Once again, we selected the definitions given by the two sources we already cited above.

Evaluation >>> The systematic and objective assessment of an on-going or completed project or programme, its design, implementation and results. The aim is to determine the relevance and fulfillment of objectives, development efficiency, effectiveness, impact and sustainability>>> (OECD DAC Glossary)

The fulfillment of objectives, development efficiency and effectiveness are the criteria a mid-term or final evaluation takes into account, while impact and sustainability require a longer period of time to be assessed.
Moreover, the evaluation should be carried out by an external and independent subject. This feature is stressed by the UNDP definition that you can find below.

Evaluation >>> “Evaluation is a rigorous and independent assessment of either completed or ongoing activities to determine the extent to which they are achieving stated objectives and contributing to decision making.

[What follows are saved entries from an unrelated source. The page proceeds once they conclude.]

/-- The only entry of the machine, with n + 1 cycles left and its station alone, has committed after n + 1 steps. -/
theorem Solo.lands {u : State} {T : Tag} {S : Station} (hS : Solo u T S) (hb : S.busy = true)
    (hm : kindIsMem T.kind = true) (hx : S.execStarted = true) (hq : u.cdbQueue = []) (hf : u.fault = none)
    (hB : NoIssue u) (hs : Shaped u) {e : LsbEntry} (hl : u.lsb = [e]) {n : Nat} (hr : e.remainingCycles = n + 1)
    (hst : e.started = false) :
    ∃ z, runs (n + 1) u z ∧ Landed u z e (u.cycle + 1) (u.cycle + (n + 1)) := by
  obtain ⟨w, b, hrun, hframe, hwl, hwc, hwi⟩ := hS.toLastCycle hb hm hx hq hf hB hl hr hst
  obtain ⟨z, hz, hF, hfault, hC⟩ := (hS.congr hframe.stations).lastStep hb hm hx (hframe.cdbQueue.trans hq)
    (hframe.fault.trans hf) (hframe.noIssue hB) (run_shaped hs hrun) hwl rfl
  have hcycle : z.cycle = u.cycle + (n + 1) := by rw [hF.cycle]; simp [tick, hwc]; omega
  have hcoh : ∀ x, (stampStart { e with remainingCycles := 1, started := b } { tick w with lsb := [] }).coherentByte x =
      u.coherentByte x :=
    coherentByte_congr (by rw [stampStart_cfg]; exact hframe.cfg) (by rw [stampStart_lines]; exact hframe.lines)
      (by rw [stampStart_mem]; exact hframe.mem)
  refine ⟨_, run_add hrun (run_cons hz rfl), hF.prog.trans hframe.prog, hF.cursor.trans hframe.cursor,
    hF.branchPending.trans hframe.branchPending, hfault.trans hf.symm, hcycle, rfl,
    fun r => (hF.reg r).trans (hframe.reg r), ?_, ?_, ?_, ?_⟩
  · have hpre : (stampStart { e with remainingCycles := 1, started := b } { tick w with lsb := [] }).cdbQueue = [] := by
      rw [stampStart_cdbQueue]
      exact hframe.cdbQueue.trans hq
    rw [hC.queue, hpre, List.nil_append]
    exact commitRequests_congr (t := stampStart _ _) (s := { u with cycle := u.cycle + (n + 1) }) hcoh
      (hC.cycle.symm.trans hcycle) e
  · rw [hC.stations, release_stations, stampStart_stations, release_stations, ← hframe.stations]
    rfl
  · rw [hC.instances, ← hC.cycle, hcycle, stampStart_log]
    exact (congrArg _ hwi).trans (List.modify_modify_eq ..)
  · intro x
    rw [← hcoh x]
    exact hC.coherent x

/-! ### The broadcast of its value -/

/-- A pool of free stations is its names. -/
theorem stations_of_free {u v : State} (hu : ∀ P ∈ u.stations, P = Station.free P.name)
    (hv : ∀ P ∈ v.stations, P = Station.free P.name) (ht : v.tags = u.tags) : v.stations = u.stations := by
  have hpool : ∀ {w : State}, (∀ P ∈ w.stations, P = Station.free P.name) → w.stations = w.tags.map Station.free :=
    fun {w} hw => by
      rw [State.tags, List.map_map]
      exact (List.map_id' _).symm.trans (List.map_congr_left hw)
  rw [hpool hu, hpool hv, ht]

/-- With the only busy station released, the pool is free. -/
theorem Solo.released {u : State} {T : Tag} {S : Station} (hS : Solo u T S) :
    ∀ P ∈ (release T u).stations, P = Station.free P.name := fun P hP => by
  rw [release_stations] at hP
  obtain ⟨Q, hQ, rfl⟩ := List.mem_map.1 hP
  split
  · rfl
  · next hn => exact hS.others Q hQ hn

/-- A broadcast of the only busy station leaves the pool free: it releases that station and no other waits. -/
theorem Solo.broadcast_free {u : State} {q : Request} {S : Station} (hS : Solo u q.station S) :
    ∀ P ∈ (broadcastCore q u).stations, P = Station.free P.name := fun P hP => by
  obtain rfl | ⟨Q, hQ, hn, rfl⟩ := mem_broadcastCore hP
  · rfl
  · have hfree := hS.others Q hQ hn
    have hidle : Q.busy = false := by rw [hfree]; rfl
    simpa [hidle] using hfree

@[simp] theorem tags_broadcastCore (q : Request) (s : State) : (broadcastCore q s).tags = s.tags := by
  have hstamp : ∀ i t, (stampWrite i t).tags = t.tags := fun i t => by rw [State.tags, stampWrite_stations, State.tags]
  have hreg : ∀ T v d t, (regWrite T v d t).tags = t.tags := fun T v d t => by
    rw [State.tags, regWrite_stations, State.tags]
  rw [broadcastCore, tags_release, hstamp, tags_forward, hreg]

/-- A broadcast stamps the log record its station is bound to. -/
theorem broadcastCore_instances {q : Request} {s : State} {i : Nat} (h : s.instanceAt q.station = some i) :
    (broadcastCore q s).instances = s.instances.modify i fun d => { d with write := some s.cycle } := by
  simp [broadcastCore, h, stampWrite]

/-- The broadcast of a register's own result: it becomes ready with the value. -/
theorem broadcastCore_dest {q : Request} {s : State} {d : Reg} (hd : q.dest = some d)
    (hqi : (s.reg d).qi = some q.station) : (broadcastCore q s).reg d = ⟨q.value, none⟩ := by
  simp [reg_broadcastCore, regWrite, hd, hqi]

/-- The next state `v` of `u`, in which the only request `q` has been broadcast: it was of the only busy station, of log
record `i`, and register `d` waited for it. -/
structure Delivered (u v : State) (q : Request) (d : Reg) (i : Nat) : Prop where
  cursor : v.cursor = u.cursor
  fault : v.fault = u.fault
  lsb : v.lsb = u.lsb
  cdbQueue : v.cdbQueue = []
  dest : v.reg d = ⟨q.value, none⟩
  others : ∀ r, r ≠ d → v.reg r = u.reg r
  tags : v.tags = u.tags
  free : ∀ P ∈ v.stations, P = Station.free P.name
  instances : v.instances = u.instances.modify i fun e => { e with write := some (u.cycle + 1) }
  coherent : ∀ x, v.coherentByte x = u.coherentByte x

Evaluations, like monitoring, can apply to many things, including an activity, project, programme, strategy, policy, topic, theme, sector or organization. The key distinction between the two is that evaluations are done independently to provide managers and staff with an objective assessment of whether or not they are on track.” >>> (Handbook on planning, monitoring and evaluating for development results, UNDP)

There is a widespread misunderstanding concerning the difference between evaluation and impact evaluation, that’s why we will try to clear the air with the following definition.

Impact evaluation >>> “An impact evaluation provides information about the impacts produced by a project/program/policy). “It is a positive and negative, primary and secondary long-term effects produced by a development intervention, directly or indirectly, intended or unintended.” >>> (OECD-DAC 2010)

Therefore, an impact evaluation must establish the cause of observed changes (‘impacts’). This means that an impact evaluation goes beyond describing or measuring impacts but tries to understand the role played by the intervention in producing these (causal attribution).
In order to assess the effects produced by an intervention on the beneficiaries, we should compare the results achieved on the beneficiaries (treatment group) with the results on a group of people with similar features that was not affected by the intervention (control group).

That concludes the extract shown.